**Requirement:**
Counting only lines below that contain the string "clearTrouble", give the total as a single number.

**Data for processing:**
---*---
theorem State.retryConfig_kept {s0 s : State} (h : Kept cwr s0 s) : Kept cwr s0 (State.retryConfig s) := by
  unfold State.retryConfig
  repeat first
    | with_reducible assumption | with_reducible apply State.askWarm_kept | with_reducible apply Kept.ite | split | dsimp only
    | fail_if_no_progress with_reducible apply Kept.update

theorem State.fillStore_kept {s0 s : State} (h : Kept cwr s0 s) (t : TileId) (f : Flash) : Kept cwr s0 (State.fillStore s t f) := by
  unfold State.fillStore
  repeat first
    | with_reducible assumption | with_reducible refine Kept.foldl (fun _ _ _ => ?_) ?_
    | with_reducible apply State.modTile_kept | with_reducible apply State.driftDue_kept | split | dsimp only
    | fail_if_no_progress with_reducible apply Kept.update

theorem State.readbackFails_kept {s0 s : State} (h : Kept cwr s0 s) (hw : cwr) (t : TileId) : Kept cwr s0 (State.readbackFails s t) := by
  unfold State.readbackFails
  repeat first
    | with_reducible assumption | with_reducible apply State.modCtl_kept | with_reducible apply State.raise_kept
    | with_reducible apply State.tileFault_kept | with_reducible apply Kept.ite | split | dsimp only
    | fail_if_no_progress with_reducible apply Kept.update

theorem State.tilePhase_kept {s0 s : State} (h : Kept cwr s0 s) (hw : cwr) (f : Flash) (bad : Byte) : Kept cwr s0 (State.tilePhase s f bad) := by
  unfold State.tilePhase
  repeat first
    | with_reducible assumption | with_reducible refine Kept.foldl (fun _ _ _ => ?_) ?_
    | with_reducible apply State.commit_kept | with_reducible apply State.refuseSlot_kept
    | with_reducible apply State.fillStore_kept | with_reducible apply State.readbackFails_kept | with_reducible apply Kept.ite
    | split | dsimp only | fail_if_no_progress with_reducible apply Kept.update

theorem State.tablesLoad_kept {s0 s : State} (h : Kept cwr s0 s) (hw : cwr) : Kept cwr s0 (State.tablesLoad s) := by
  unfold State.tablesLoad
  repeat first
    | with_reducible assumption | with_reducible refine Kept.fold3 (fun _ _ _ => ?_) ?_
    | with_reducible refine Kept.foldl (fun _ _ _ => ?_) ?_ | with_reducible apply State.modSec_kept
    | with_reducible apply State.raise_kept | with_reducible apply State.cold_kept | with_reducible apply Kept.ite | split
    | dsimp only | fail_if_no_progress with_reducible apply Kept.update

theorem State.medStart_kept {s0 s : State} (h : Kept cwr s0 s) (t : TileId) (m : MedInit) : Kept cwr s0 (State.medStart s t m) := by
  unfold State.medStart
  repeat first
    | with_reducible assumption | with_reducible apply State.initMedium_kept | with_reducible apply State.mile_kept
    | with_reducible apply Kept.ite | split | dsimp only

theorem State.engineStart_kept {s0 s : State} (h : Kept cwr s0 s) (t : TileId) : Kept cwr s0 (State.engineStart s t) := by
  unfold State.engineStart
  repeat first
    | with_reducible assumption | with_reducible apply State.modSch_kept | with_reducible apply Kept.ite | split | dsimp only
    | fail_if_no_progress with_reducible apply Kept.update

/-! ### Machine/Thermal.lean -/

theorem State.thmRise_kept {s0 s : State} (h : Kept cwr s0 s) (t : TileId) (q : Int) : Kept cwr s0 (State.thmRise s t q) := by
  unfold State.thmRise
  repeat first
    | with_reducible assumption | with_reducible apply State.modThm_kept | with_reducible apply State.raise_kept
    | with_reducible apply Kept.ite | split | dsimp only | fail_if_no_progress with_reducible apply Kept.update

theorem State.round_kept {s0 s : State} (h : Kept cwr s0 s) (t : TileId) (d : DiodeConv) (rails : List (BitVec 12)) : Kept cwr s0 (State.round s t d rails) := by
  unfold State.round
  repeat first
    | with_reducible assumption | with_reducible refine Kept.foldl (fun _ _ _ => ?_) ?_
    | with_reducible apply State.modThm_kept | with_reducible apply State.modMed_kept | with_reducible apply State.drift_kept
    | with_reducible apply State.thmRise_kept | with_reducible apply Kept.ite | split | dsimp only
    | fail_if_no_progress with_reducible apply Kept.update

theorem State.thmFall_kept {s0 s : State} (h : Kept cwr s0 s) (t : TileId) : Kept cwr s0 (State.thmFall s t) := by
  unfold State.thmFall
  repeat first
    | with_reducible assumption | with_reducible apply State.modThm_kept | with_reducible apply State.raise_kept
    | with_reducible apply Kept.ite | split | dsimp only | fail_if_no_progress with_reducible apply Kept.update

theorem State.soloDrain_kept {s0 s : State} (h : Kept cwr s0 s) (hw : cwr) (t : TileId) (cause : BitVec 4) : Kept cwr s0 (State.soloDrain s t cause) := by
  unfold State.soloDrain
  repeat first
    | with_reducible assumption | with_reducible apply State.modSup_kept | with_reducible apply State.modCtl_kept
    | with_reducible apply State.modSch_kept | with_reducible apply State.dropLogic_kept
    | with_reducible apply State.quiesce_kept | with_reducible apply State.stopPorts_kept
    | with_reducible apply State.drainTile_kept | with_reducible apply Kept.ite | split | dsimp only
    | fail_if_no_progress with_reducible apply Kept.update

theorem State.thermalStop_kept {s0 s : State} (h : Kept cwr s0 s) (hw : cwr) (t : TileId) : Kept cwr s0 (State.thermalStop s t) := by
  unfold State.thermalStop
  repeat first
    | with_reducible assumption | with_reducible apply State.modThm_kept | with_reducible apply State.raise_kept
    | with_reducible apply State.soloDrain_kept | with_reducible apply Kept.ite | split | dsimp only
    | fail_if_no_progress with_reducible apply Kept.update

theorem State.sensorStop_kept {s0 s : State} (h : Kept cwr s0 s) (hw : cwr) (t : TileId) : Kept cwr s0 (State.sensorStop s t) := by
  unfold State.sensorStop
  repeat first
    | with_reducible assumption | with_reducible apply State.modThm_kept | with_reducible apply State.raise_kept
    | with_reducible apply State.soloDrain_kept | with_reducible apply Kept.ite | split | dsimp only
    | fail_if_no_progress with_reducible apply Kept.update

theorem State.resume1_kept {s0 s : State} (h : Kept cwr s0 s) (t : TileId) : Kept cwr s0 (State.resume1 s t) := by
  unfold State.resume1
  repeat first
    | with_reducible assumption | with_reducible apply State.modThm_kept | with_reducible apply State.modCtl_kept
    | with_reducible apply State.raise_kept | with_reducible apply State.restartTile_kept | with_reducible apply Kept.ite
    | split | dsimp only | fail_if_no_progress with_reducible apply Kept.update

theorem State.resumeAll_kept {s0 s : State} (h : Kept cwr s0 s) (mask : Byte) : Kept cwr s0 (State.resumeAll s mask) := by
  unfold State.resumeAll
  repeat first
    | with_reducible assumption | with_reducible refine Kept.foldl (fun _ _ _ => ?_) ?_
    | with_reducible apply State.resume1_kept | with_reducible apply Kept.ite | split | dsimp only

theorem State.maxClr_kept {s0 s : State} (h : Kept cwr s0 s) (mask : Byte) : Kept cwr s0 (State.maxClr s mask) := by
  unfold State.maxClr
  repeat first
    | with_reducible assumption | with_reducible refine Kept.foldl (fun _ _ _ => ?_) ?_
    | with_reducible apply State.modThm_kept | with_reducible apply Kept.ite | split | dsimp only
    | fail_if_no_progress with_reducible apply Kept.update

/-! ### Machine/Regs.lean -/

theorem State.readReg_fin {s0 s : State} (h : Kept cwr s0 s) (bridge a : Nat) : Kept cwr s0 (State.readReg s bridge a).2.2 := by
  unfold State.readReg
  repeat first
    | with_reducible assumption | with_reducible apply State.modClk_kept | with_reducible apply State.raise_kept
    | with_reducible refine State.draw_kept (e := by assumption) ?_ ..
    | with_reducible refine State.drawBool_kept (e := by assumption) ?_ .. | with_reducible refine State.draw_fin ?_ ..
    | with_reducible refine State.drawBool_fin ?_ .. | with_reducible apply Kept.ite | split | dsimp only
    | fail_if_no_progress with_reducible apply Kept.update

theorem State.readReg_kept {s0 s s' : State} {v : Word} {b : Bool} (h : Kept cwr s0 s) (bridge a : Nat) (e : State.readReg s bridge a = (v, b, s')) : Kept cwr s0 s' := by
  have g := State.readReg_fin h bridge a
  rw [e] at g
  exact g

/-! ### Machine/Write.lean -/

theorem State.clearPend_kept {s0 s : State} (h : Kept cwr s0 s) (k : Nat) (mask : Word) : Kept cwr s0 (State.clearPend s k mask) := by
  unfold State.clearPend
  repeat first
    | with_reducible assumption | with_reducible apply State.modEvt_kept | dsimp only
    | fail_if_no_progress with_reducible apply Kept.update

theorem State.clearTrouble_kept {s0 s : State} (h : Kept cwr s0 s) (src : Nat) (clr all : Bool) : Kept cwr s0 (State.clearTrouble s src clr all) := by
  unfold State.clearTrouble
  repeat first
    | with_reducible assumption | with_reducible apply State.askClear_kept | with_reducible apply Kept.ite | split | dsimp only

theorem State.pmcClear_kept {s0 s : State} (h : Kept cwr s0 s) (t : TileId) : Kept cwr s0 (State.pmcClear s t) := by
  unfold State.pmcClear
  repeat first
    | with_reducible assumption | with_reducible apply State.modPmc_kept | dsimp only
    | fail_if_no_progress with_reducible apply Kept.update

theorem State.pmcClear1_kept {s0 s : State} (h : Kept cwr s0 s) (t : TileId) (i : Nat) : Kept cwr s0 (State.pmcClear1 s t i) := by
  unfold State.pmcClear1
  repeat first
    | with_reducible assumption | with_reducible apply State.modPmc_kept | dsimp only
    | fail_if_no_progress with_reducible apply Kept.update

theorem State.pmcPop_kept {s0 s : State} (h : Kept cwr s0 s) (t : TileId) : Kept cwr s0 (State.pmcPop s t) := by
  unfold State.pmcPop
  repeat first
    | with_reducible assumption | with_reducible apply State.modPmc_kept | dsimp only
    | fail_if_no_progress with_reducible apply Kept.update

theorem State.portCntClear_kept {s0 s : State} (h : Kept cwr s0 s) (p : PortId) (mask : BitVec 4) : Kept cwr s0 (State.portCntClear s p mask) := by
  unfold State.portCntClear
  repeat first
    | with_reducible assumption | with_reducible apply State.modPort_kept | dsimp only
    | fail_if_no_progress with_reducible apply Kept.update

theorem State.admCntClear_kept {s0 s : State} (h : Kept cwr s0 s) (t : TileId) : Kept cwr s0 (State.admCntClear s t) := by
  unfold State.admCntClear
  repeat first
    | with_reducible assumption | with_reducible apply State.modAdm_kept | dsimp only
    | fail_if_no_progress with_reducible apply Kept.update

theorem State.xltCntClear_kept {s0 s : State} (h : Kept cwr s0 s) (t : TileId) : Kept cwr s0 (State.xltCntClear s t) := by
  unfold State.xltCntClear
  repeat first
    | with_reducible assumption | with_reducible apply State.modXlt_kept | dsimp only
    | fail_if_no_progress with_reducible apply Kept.update

theorem State.medCcntClear_kept {s0 s : State} (h : Kept cwr s0 s) (t : TileId) (c : ChanId) : Kept cwr s0 (State.medCcntClear s t c) := by
  unfold State.medCcntClear
  repeat first
    | with_reducible assumption | with_reducible apply State.modMed_kept | dsimp only
    | fail_if_no_progress with_reducible apply Kept.update

theorem State.medTcntClear_kept {s0 s : State} (h : Kept cwr s0 s) (t : TileId) : Kept cwr s0 (State.medTcntClear s t) := by
  unfold State.medTcntClear
  repeat first
    | with_reducible assumption | with_reducible apply State.modMed_kept | dsimp only
    | fail_if_no_progress with_reducible apply Kept.update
---*---
**Task response:**
2